→ Exercise objective
Please keep to the lines below from the one with "dsimp -zeta only [s9]" through the one with "fn a size) := by", and restate them word for word, ends included.

→ Supplied data
theorem State.ostFst_kept {t} (h : Kept s₀ s) : Kept s₀ (State.ostFst s t) := by
  unfold State.ostFst
  refine State.ostFabric_kept ?_ ?_
  · exact h
  · intro s1 x2 x3 h4
    extract_lets +onlyGivenNames x5
    clear_value x5
    extract_lets +onlyGivenNames x6
    clear_value x6
    extract_lets +onlyGivenNames s7
    have h8 : Kept s₀ s7 := by
      dsimp -zeta only [s7]
      exact State.ostWait_kept h4
    clear_value s7
    extract_lets +onlyGivenNames s9
    have h10 : Kept s₀ s9 := by
      dsimp -zeta only [s9]
      exact State.regWrite_kept h8
    clear_value s9
    exact State.fabWait_kept (State.fabricAv_kept h10)

/-! ### Machine/Cmd.lean -/

theorem State.command_kept {fn a v fs} (h : Kept s₀ s) : Kept s₀ (State.command s fn a v fs) := by
  unfold State.command
  exact Kept.ite (State.regWrite_kept h) h

theorem State.hostStore_kept {fn a size v} (h : Kept s₀ s) : Kept s₀ (State.hostStore s fn a size v) := by
  unfold State.hostStore
  exact Kept.ite (State.hostWrite_kept h) h

theorem State.hostLoad_kept {fn a size} (h : Kept s₀ s) : Kept s₀ (State.hostLoad s fn a size) := by
  unfold State.hostLoad
  exact Kept.ite (State.readOut_kept h) h

theorem State.reqLoad_kept {rq own a size} (h : Kept s₀ s) : Kept s₀ (State.reqLoad s rq own a size) := by
  unfold State.reqLoad
  exact Kept.ite (State.hostLoad_kept h) (Kept.ite h (State.readOut_kept h))

theorem State.badVerCmd_kept {fn p v} (h : Kept s₀ s) : Kept s₀ (State.badVerCmd s fn p v) := by
  unfold State.badVerCmd
  exact Kept.ite h (State.command_kept h)

theorem State.copyFlip_kept {second bit} (h : Kept s₀ s) : Kept s₀ (State.copyFlip s second bit) := by
  unfold State.copyFlip
  extract_lets +onlyGivenNames x1
  clear_value x1
  extract_lets +onlyGivenNames x2
  clear_value x2
  extract_lets +onlyGivenNames s3
  have h4 : Kept s₀ s3 := by
    dsimp -zeta only [s3]
    exact Kept.ite (State.counterFault_kept h) (State.counterFault_kept h)
  clear_value s3
  exact Kept.ite (State.ttFault_kept h4) h4

theorem State.pcieConfig_kept {f en mask dis mps mrrs} (h : Kept s₀ s) : Kept s₀ (State.pcieConfig s f en mask dis mps
    mrrs) := by
  unfold State.pcieConfig
  extract_lets +onlyGivenNames x1
  clear_value x1
  extract_lets +onlyGivenNames x2
  clear_value x2
  extract_lets +onlyGivenNames x3
  clear_value x3
  extract_lets +onlyGivenNames x4
  extract_lets +onlyGivenNames s5
  have h6 : Kept s₀ s5 := by
    dsimp -zeta only [s5]
    exact Kept.any h
  clear_value s5
  exact Kept.ite (State.emit_kept h6) h6

theorem State.upset_kept {a} (h : Kept s₀ s) : Kept s₀ (State.upset s a) := by
  unfold State.upset
  split
  · rename_i x1 x2 x3 x4 x5
    extract_lets +onlyGivenNames x6
    clear_value x6
    extract_lets +onlyGivenNames x7
    clear_value x7
    refine Kept.ite ?_ ?_
    · exact h
    · extract_lets +onlyGivenNames x8
      clear_value x8
      exact State.setEmRow_kept h
  · rename_i x9 x10 x11 x12 x13
    refine Kept.ite ?_ ?_
    · exact h
    · extract_lets +onlyGivenNames x14
      clear_value x14
      exact State.setEmRow_kept h
  · rename_i x15 x16 x17 x18
    extract_lets +onlyGivenNames x19
    clear_value x19
    extract_lets +onlyGivenNames x20
    clear_value x20
    extract_lets +onlyGivenNames x21
    clear_value x21
    refine Kept.ite ?_ ?_
    · exact h
    · extract_lets +onlyGivenNames x22
      clear_value x22
      exact State.setTcRow_kept h
  · rename_i x23 x24 x25 x26 x27
    extract_lets +onlyGivenNames x28
    clear_value x28
    extract_lets +onlyGivenNames x29
    clear_value x29
    extract_lets +onlyGivenNames x30
    clear_value x30
    refine Kept.ite ?_ ?_
    · exact h
    · extract_lets +onlyGivenNames x31
      clear_value x31
      extract_lets +onlyGivenNames x32
      clear_value x32
      extract_lets +onlyGivenNames x33
      clear_value x33
      exact State.setTcRow_kept h
  · rename_i x34 x35 x36 x37 x38 x39
    extract_lets +onlyGivenNames x40
    clear_value x40
    extract_lets +onlyGivenNames x41
    clear_value x41
    extract_lets +onlyGivenNames x42
    clear_value x42
    exact State.setUcStore_kept h
  · rename_i x43 x44 x45 x46
    split
    · rename_i x47 e48
      exact h
    · rename_i x49 x50 e51
      exact Kept.ite h (State.setBuf_kept h)
  · rename_i x52 x53 x54
    exact Kept.anyOst h
  · rename_i x55 x56 x57 x58
    extract_lets +onlyGivenNames x59
    clear_value x59
    exact Kept.putPs h

end Sys2Proof.Machine
end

→ Completed exercise
      dsimp -zeta only [s9]
      exact State.regWrite_kept h8
    clear_value s9
    exact State.fabWait_kept (State.fabricAv_kept h10)

/-! ### Machine/Cmd.lean -/

theorem State.command_kept {fn a v fs} (h : Kept s₀ s) : Kept s₀ (State.command s fn a v fs) := by
  unfold State.command
  exact Kept.ite (State.regWrite_kept h) h

theorem State.hostStore_kept {fn a size v} (h : Kept s₀ s) : Kept s₀ (State.hostStore s fn a size v) := by
  unfold State.hostStore
  exact Kept.ite (State.hostWrite_kept h) h

theorem State.hostLoad_kept {fn a size} (h : Kept s₀ s) : Kept s₀ (State.hostLoad s fn a size) := by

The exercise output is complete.